Provided data:
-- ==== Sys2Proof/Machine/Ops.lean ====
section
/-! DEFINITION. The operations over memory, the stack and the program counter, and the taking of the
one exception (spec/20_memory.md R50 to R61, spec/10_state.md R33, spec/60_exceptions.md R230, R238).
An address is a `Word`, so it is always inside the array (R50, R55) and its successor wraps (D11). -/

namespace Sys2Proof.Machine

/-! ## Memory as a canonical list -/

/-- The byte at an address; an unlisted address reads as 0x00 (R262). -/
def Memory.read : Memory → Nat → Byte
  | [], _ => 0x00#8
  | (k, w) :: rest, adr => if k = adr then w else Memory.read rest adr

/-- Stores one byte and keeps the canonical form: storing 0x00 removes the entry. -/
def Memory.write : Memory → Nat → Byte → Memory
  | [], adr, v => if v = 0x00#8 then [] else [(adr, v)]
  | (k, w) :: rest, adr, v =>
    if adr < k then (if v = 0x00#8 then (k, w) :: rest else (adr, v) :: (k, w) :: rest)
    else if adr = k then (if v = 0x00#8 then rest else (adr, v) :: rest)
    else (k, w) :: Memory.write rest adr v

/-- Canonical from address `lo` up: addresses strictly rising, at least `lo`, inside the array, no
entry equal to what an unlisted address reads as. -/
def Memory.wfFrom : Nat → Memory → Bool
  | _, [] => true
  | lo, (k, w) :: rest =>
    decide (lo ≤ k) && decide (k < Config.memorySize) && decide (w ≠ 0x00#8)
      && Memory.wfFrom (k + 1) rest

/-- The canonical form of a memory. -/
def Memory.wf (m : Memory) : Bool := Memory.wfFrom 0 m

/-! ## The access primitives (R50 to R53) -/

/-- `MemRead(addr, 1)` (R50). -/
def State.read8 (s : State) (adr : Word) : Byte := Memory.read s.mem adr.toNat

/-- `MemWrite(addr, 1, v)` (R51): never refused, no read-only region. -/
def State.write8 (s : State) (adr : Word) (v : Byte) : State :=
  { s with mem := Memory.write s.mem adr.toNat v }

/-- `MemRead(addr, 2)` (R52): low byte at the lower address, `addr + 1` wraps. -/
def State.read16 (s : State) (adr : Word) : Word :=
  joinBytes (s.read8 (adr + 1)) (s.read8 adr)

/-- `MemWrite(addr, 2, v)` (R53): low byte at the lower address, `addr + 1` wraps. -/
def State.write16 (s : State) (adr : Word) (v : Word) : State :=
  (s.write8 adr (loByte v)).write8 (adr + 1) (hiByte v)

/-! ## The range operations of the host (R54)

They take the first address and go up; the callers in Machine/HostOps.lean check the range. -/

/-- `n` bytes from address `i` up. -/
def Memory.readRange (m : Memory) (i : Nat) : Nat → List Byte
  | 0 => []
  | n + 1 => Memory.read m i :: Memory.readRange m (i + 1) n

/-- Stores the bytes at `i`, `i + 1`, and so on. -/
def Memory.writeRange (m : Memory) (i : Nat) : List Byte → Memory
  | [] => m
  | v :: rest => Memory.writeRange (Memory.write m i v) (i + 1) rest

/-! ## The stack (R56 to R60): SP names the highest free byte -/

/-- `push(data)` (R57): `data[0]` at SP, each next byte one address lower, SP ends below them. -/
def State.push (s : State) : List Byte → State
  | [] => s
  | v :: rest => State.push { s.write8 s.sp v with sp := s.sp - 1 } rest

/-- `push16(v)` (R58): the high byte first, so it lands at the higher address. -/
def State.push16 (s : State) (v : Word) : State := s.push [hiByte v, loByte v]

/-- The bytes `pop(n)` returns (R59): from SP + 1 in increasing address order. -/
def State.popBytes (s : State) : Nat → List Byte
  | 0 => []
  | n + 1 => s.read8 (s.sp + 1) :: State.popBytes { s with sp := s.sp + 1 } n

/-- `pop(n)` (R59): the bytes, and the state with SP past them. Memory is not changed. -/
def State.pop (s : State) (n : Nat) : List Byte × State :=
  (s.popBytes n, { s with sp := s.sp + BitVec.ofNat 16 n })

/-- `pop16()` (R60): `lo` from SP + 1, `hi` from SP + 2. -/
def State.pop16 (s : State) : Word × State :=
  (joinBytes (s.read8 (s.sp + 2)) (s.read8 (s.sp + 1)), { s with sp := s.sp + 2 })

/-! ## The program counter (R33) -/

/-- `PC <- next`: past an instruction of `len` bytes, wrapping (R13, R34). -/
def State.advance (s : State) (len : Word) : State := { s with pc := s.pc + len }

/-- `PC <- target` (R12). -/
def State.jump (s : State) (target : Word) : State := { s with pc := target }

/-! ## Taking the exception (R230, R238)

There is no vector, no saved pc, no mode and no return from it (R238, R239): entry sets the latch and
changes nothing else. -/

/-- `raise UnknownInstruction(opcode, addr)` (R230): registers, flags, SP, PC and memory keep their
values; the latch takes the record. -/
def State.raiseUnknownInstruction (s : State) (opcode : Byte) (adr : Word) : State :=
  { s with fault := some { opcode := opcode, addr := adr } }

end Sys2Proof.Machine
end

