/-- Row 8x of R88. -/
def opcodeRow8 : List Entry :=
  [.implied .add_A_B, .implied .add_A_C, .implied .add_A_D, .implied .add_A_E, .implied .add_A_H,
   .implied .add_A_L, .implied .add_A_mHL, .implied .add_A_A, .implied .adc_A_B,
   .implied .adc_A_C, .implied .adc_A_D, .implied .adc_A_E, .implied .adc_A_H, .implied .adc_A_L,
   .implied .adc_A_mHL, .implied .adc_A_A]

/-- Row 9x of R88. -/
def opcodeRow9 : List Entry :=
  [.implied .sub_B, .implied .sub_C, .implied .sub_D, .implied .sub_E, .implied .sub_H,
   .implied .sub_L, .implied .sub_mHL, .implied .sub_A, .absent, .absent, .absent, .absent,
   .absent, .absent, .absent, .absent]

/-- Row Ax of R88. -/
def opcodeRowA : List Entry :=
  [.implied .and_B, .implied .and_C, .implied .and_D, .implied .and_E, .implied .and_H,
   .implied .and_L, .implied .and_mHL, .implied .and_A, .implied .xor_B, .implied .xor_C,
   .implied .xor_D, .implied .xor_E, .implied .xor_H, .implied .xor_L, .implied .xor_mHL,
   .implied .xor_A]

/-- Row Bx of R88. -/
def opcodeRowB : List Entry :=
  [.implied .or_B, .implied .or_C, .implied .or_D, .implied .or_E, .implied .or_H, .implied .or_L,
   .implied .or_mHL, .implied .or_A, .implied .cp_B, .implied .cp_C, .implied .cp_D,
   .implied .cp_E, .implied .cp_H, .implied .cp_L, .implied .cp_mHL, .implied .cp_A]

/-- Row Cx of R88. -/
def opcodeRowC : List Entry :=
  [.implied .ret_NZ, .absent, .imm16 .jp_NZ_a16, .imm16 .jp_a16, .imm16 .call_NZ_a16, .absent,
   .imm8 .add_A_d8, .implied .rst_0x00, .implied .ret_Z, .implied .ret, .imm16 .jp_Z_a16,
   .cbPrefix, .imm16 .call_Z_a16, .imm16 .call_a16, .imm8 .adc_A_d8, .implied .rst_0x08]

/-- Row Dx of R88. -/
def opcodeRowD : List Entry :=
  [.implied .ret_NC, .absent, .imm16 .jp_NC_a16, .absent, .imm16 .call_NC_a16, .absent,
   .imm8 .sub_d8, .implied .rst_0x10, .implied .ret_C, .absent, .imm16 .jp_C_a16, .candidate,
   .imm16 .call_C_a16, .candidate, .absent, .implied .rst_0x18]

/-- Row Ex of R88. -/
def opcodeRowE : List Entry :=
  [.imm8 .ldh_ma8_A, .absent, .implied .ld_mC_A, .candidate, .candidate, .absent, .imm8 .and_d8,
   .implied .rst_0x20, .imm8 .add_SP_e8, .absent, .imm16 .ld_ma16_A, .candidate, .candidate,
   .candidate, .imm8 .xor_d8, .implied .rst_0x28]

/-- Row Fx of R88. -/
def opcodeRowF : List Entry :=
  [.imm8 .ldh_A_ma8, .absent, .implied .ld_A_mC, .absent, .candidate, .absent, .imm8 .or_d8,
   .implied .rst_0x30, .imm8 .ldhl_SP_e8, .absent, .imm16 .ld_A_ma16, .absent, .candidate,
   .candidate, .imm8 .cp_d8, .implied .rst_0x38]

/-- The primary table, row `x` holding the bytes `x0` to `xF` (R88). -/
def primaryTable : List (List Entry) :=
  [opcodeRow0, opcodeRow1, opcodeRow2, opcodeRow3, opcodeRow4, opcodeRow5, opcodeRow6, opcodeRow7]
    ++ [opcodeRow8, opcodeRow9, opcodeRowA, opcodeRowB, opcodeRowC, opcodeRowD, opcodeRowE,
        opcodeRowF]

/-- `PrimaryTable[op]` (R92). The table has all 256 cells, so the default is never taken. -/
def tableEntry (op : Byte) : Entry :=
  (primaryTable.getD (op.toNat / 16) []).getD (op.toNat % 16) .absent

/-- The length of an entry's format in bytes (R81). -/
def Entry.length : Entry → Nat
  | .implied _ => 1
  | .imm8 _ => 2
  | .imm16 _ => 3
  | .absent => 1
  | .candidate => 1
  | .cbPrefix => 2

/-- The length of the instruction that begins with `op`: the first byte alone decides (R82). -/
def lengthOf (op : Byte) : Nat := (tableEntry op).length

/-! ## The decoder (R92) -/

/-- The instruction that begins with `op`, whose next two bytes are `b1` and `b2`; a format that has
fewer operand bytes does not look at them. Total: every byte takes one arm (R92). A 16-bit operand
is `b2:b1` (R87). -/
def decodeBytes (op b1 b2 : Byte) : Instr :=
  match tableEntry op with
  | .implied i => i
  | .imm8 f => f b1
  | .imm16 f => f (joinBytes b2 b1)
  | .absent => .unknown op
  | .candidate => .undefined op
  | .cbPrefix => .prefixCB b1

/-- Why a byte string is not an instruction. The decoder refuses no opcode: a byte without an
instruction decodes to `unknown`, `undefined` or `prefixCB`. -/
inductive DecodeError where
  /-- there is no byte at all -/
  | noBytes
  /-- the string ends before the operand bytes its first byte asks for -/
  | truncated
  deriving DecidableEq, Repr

Exercise instructions: Go through the listing above and return every line where the word "program" occurs.

Written answer:
/-! DEFINITION. The operations over memory, the stack and the program counter, and the taking of the
/-! ## The program counter (R33) -/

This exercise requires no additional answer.